- _PROVIDED ENTRIES_:
-- ==== Sys2Proof/Machine/Notices.lean ====
section
/-! DEFINITION. NQ: the level of a notice, its place in the queue, shedding, and what POLL chooses (Chapter 9). -/

namespace Sys2Proof.Machine

/-- The capacity of the notice queue (R145). -/
def noticeCapacity : Nat := 32

/-- An entry and a notice are about the same subject and kind (R145). -/
def Notice.samePair (a b : Notice) : Bool := decide (a.subject = b.subject) && decide (a.kind = b.kind)

/-- An entry updated in place by a later notice of its pair (R145). -/
def Notice.update (entry n : Notice) : Notice :=
  { entry with
    event := n.event
    cause := n.cause
    level := n.level
    round := n.round
    value := n.value
    transient := entry.transient || (decide (entry.event = .active) && decide (n.event = .clear))
    test := entry.test || n.test }

/-- The first entry of a notice's pair updated in place; none when there is no such entry (R145). -/
def updateInPlace (n : Notice) : List Notice → Option (List Notice)
  | [] => none
  | e :: es => if e.samePair n then some (e.update n :: es) else (updateInPlace n es).map (e :: ·)

/-- The lowest level present, 7 for an empty list (R146). -/
def lowestLevel (es : List Notice) : Level := es.foldl (fun m e => min m e.level) 7

/-- A new pair reaching a full queue: the oldest entry of the lowest level gives way to a higher level, or the
notice is discarded (R146). -/
def shed (n : Notice) (es : List Notice) : List Notice :=
  if lowestLevel es < n.level then es.eraseP (fun e => decide (e.level = lowestLevel es)) ++ [n] else es

/-- Placing a notice in the queue (R145, R146). -/
def NoticeQueue.place (q : NoticeQueue) (n : Notice) : NoticeQueue :=
  match updateInPlace n q.entries with
  | some es => { q with entries := es }
  | none =>
    if q.entries.length < noticeCapacity then { q with entries := q.entries ++ [n] }
    else { entries := shed n q.entries, overflow := true }

/-- Removing every entry of a subject, of whatever kind (R148). -/
def NoticeQueue.dropSubject (q : NoticeQueue) (x : Subject) : NoticeQueue :=
  { q with entries := q.entries.filter fun e => decide (e.subject ≠ x) }

/-- The highest level among entries (R147). -/
def highestLevel (es : List Notice) : Level := es.foldl (fun m e => max m e.level) 0

/-- POLL's choice: the oldest entry of the highest level at or above the minimum (R147). -/
def NoticeQueue.best (q : NoticeQueue) (minimum : Level) : Option Notice :=
  let able := q.entries.filter fun e => decide (minimum ≤ e.level)
  able.find? fun e => decide (e.level = highestLevel able)

/-- The queue without POLL's choice; the entries behind it keep their order (R147). -/
def NoticeQueue.take (q : NoticeQueue) (chosen : Notice) : NoticeQueue :=
  { q with entries := q.entries.eraseP fun e => decide (e = chosen) }

/-- The level of a notice by its kind (R144). -/
def State.kindLevel (s : State) : NoticeKind → Level
  | .cond k => s.cfg.levels[k.index]
  | .learn => 1
  | .restart => 7

/-- The level of a notice when it is handed to NQ: raised to 7 for a subject in emergency (R144). -/
def State.noticeLevel (s : State) (x : Subject) (k : NoticeKind) : Level :=
  if s.inEmergency x then 7 else s.kindLevel k

/-- A notice formed at this instant (R143, R144). -/
def State.notice (s : State) (x : Subject) (k : NoticeKind) (ev : Event) (cause : Option Cause) (value : Option Nat)
    (test : Bool) : Notice where
  subject := x
  kind := k
  event := ev
  cause := cause
  level := s.noticeLevel x k
  round := s.seq.round
  value := value
  transient := false
  test := test

/-- Handing a notice to NQ (R143, R145). -/
def State.notify (s : State) (x : Subject) (k : NoticeKind) (ev : Event) (cause : Option Cause) (value : Option Nat)
    (test : Bool) : State :=
  { s with nq := s.nq.place (s.notice x k ev cause value test) }

/-- Handing NQ a condition notice if the subject is a reporting subject at this instant (R113). -/
def State.notifyCond (s : State) (id : CondId) (ev : Event) (cause : Option Cause) (value : Option Nat)
    (test : Bool) : State :=
  if s.counted id.subject then s.notify id.subject (.cond id.kind) ev cause value test else s

/-- Announcing each ACTIVE condition of a subject, in the order of Table 7.1 (R123, R124). -/
def State.announceActive (s : State) (x : Subject) : State :=
  (condsOf x).foldl
    (fun s id =>
      if (s.cond id).state = .active then
        s.notify x (.cond id.kind) .active none none (s.cond id).injection.isSome
      else s)
    s

/-- What a change of emergency membership announces: the ACTIVE conditions of every HELD subject that has just
entered emergency, lines ascending and then amplifiers ascending (R16, R124). `before` is the state that held the
old membership. -/
def State.announceEntries (s before : State) : State :=
  (allLines.map Subject.line ++ allAmps.map Subject.amp).foldl
    (fun s x =>
      if s.subjState x = some .held ∧ before.inEmergency x = false ∧ s.inEmergency x = true then s.announceActive x
      else s)
    s

end Sys2Proof.Machine
end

- _REQUIRED WORK_: The material must be reproduced word for word.

- _SOLUTION FOR THIS TASK_:
-- ==== Sys2Proof/Machine/Notices.lean ====
section
/-! DEFINITION. NQ: the level of a notice, its place in the queue, shedding, and what POLL chooses (Chapter 9). -/

namespace Sys2Proof.Machine

/-- The capacity of the notice queue (R145). -/
def noticeCapacity : Nat := 32

/-- An entry and a notice are about the same subject and kind (R145). -/
def Notice.samePair (a b : Notice) : Bool := decide (a.subject = b.subject) && decide (a.kind = b.kind)

/-- An entry updated in place by a later notice of its pair (R145). -/
def Notice.update (entry n : Notice) : Notice :=
  { entry with
    event := n.event
    cause := n.cause
    level := n.level
    round := n.round
    value := n.value
    transient := entry.transient || (decide (entry.event = .active) && decide (n.event = .clear))
    test := entry.test || n.test }

/-- The first entry of a notice's pair updated in place; none when there is no such entry (R145). -/
def updateInPlace (n : Notice) : List Notice → Option (List Notice)
  | [] => none
  | e :: es => if e.samePair n then some (e.update n :: es) else (updateInPlace n es).map (e :: ·)

/-- The lowest level present, 7 for an empty list (R146). -/
def lowestLevel (es : List Notice) : Level := es.foldl (fun m e => min m e.level) 7

/-- A new pair reaching a full queue: the oldest entry of the lowest level gives way to a higher level, or the
notice is discarded (R146). -/
def shed (n : Notice) (es : List Notice) : List Notice :=
  if lowestLevel es < n.level then es.eraseP (fun e => decide (e.level = lowestLevel es)) ++ [n] else es

/-- Placing a notice in the queue (R145, R146). -/
def NoticeQueue.place (q : NoticeQueue) (n : Notice) : NoticeQueue :=
  match updateInPlace n q.entries with
  | some es => { q with entries := es }
  | none =>
    if q.entries.length < noticeCapacity then { q with entries := q.entries ++ [n] }
    else { entries := shed n q.entries, overflow := true }

/-- Removing every entry of a subject, of whatever kind (R148). -/
def NoticeQueue.dropSubject (q : NoticeQueue) (x : Subject) : NoticeQueue :=
  { q with entries := q.entries.filter fun e => decide (e.subject ≠ x) }

/-- The highest level among entries (R147). -/
def highestLevel (es : List Notice) : Level := es.foldl (fun m e => max m e.level) 0

/-- POLL's choice: the oldest entry of the highest level at or above the minimum (R147). -/
def NoticeQueue.best (q : NoticeQueue) (minimum : Level) : Option Notice :=
  let able := q.entries.filter fun e => decide (minimum ≤ e.level)
  able.find? fun e => decide (e.level = highestLevel able)

/-- The queue without POLL's choice; the entries behind it keep their order (R147). -/
def NoticeQueue.take (q : NoticeQueue) (chosen : Notice) : NoticeQueue :=
  { q with entries := q.entries.eraseP fun e => decide (e = chosen) }

/-- The level of a notice by its kind (R144). -/
def State.kindLevel (s : State) : NoticeKind → Level
  | .cond k => s.cfg.levels[k.index]
  | .learn => 1
  | .restart => 7

/-- The level of a notice when it is handed to NQ: raised to 7 for a subject in emergency (R144). -/
def State.noticeLevel (s : State) (x : Subject) (k : NoticeKind) : Level :=
  if s.inEmergency x then 7 else s.kindLevel k

/-- A notice formed at this instant (R143, R144). -/
def State.notice (s : State) (x : Subject) (k : NoticeKind) (ev : Event) (cause : Option Cause) (value : Option Nat)
    (test : Bool) : Notice where
  subject := x
  kind := k
  event := ev
  cause := cause
  level := s.noticeLevel x k
  round := s.seq.round
  value := value
  transient := false
  test := test

/-- Handing a notice to NQ (R143, R145). -/
def State.notify (s : State) (x : Subject) (k : NoticeKind) (ev : Event) (cause : Option Cause) (value : Option Nat)
    (test : Bool) : State :=
  { s with nq := s.nq.place (s.notice x k ev cause value test) }

/-- Handing NQ a condition notice if the subject is a reporting subject at this instant (R113). -/
def State.notifyCond (s : State) (id : CondId) (ev : Event) (cause : Option Cause) (value : Option Nat)
    (test : Bool) : State :=
  if s.counted id.subject then s.notify id.subject (.cond id.kind) ev cause value test else s

/-- Announcing each ACTIVE condition of a subject, in the order of Table 7.1 (R123, R124). -/
def State.announceActive (s : State) (x : Subject) : State :=
  (condsOf x).foldl
    (fun s id =>
      if (s.cond id).state = .active then
        s.notify x (.cond id.kind) .active none none (s.cond id).injection.isSome
      else s)
    s

/-- What a change of emergency membership announces: the ACTIVE conditions of every HELD subject that has just
entered emergency, lines ascending and then amplifiers ascending (R16, R124). `before` is the state that held the
old membership. -/
def State.announceEntries (s before : State) : State :=
  (allLines.map Subject.line ++ allAmps.map Subject.amp).foldl
    (fun s x =>
      if s.subjState x = some .held ∧ before.inEmergency x = false ∧ s.inEmergency x = true then s.announceActive x
      else s)
    s

end Sys2Proof.Machine
end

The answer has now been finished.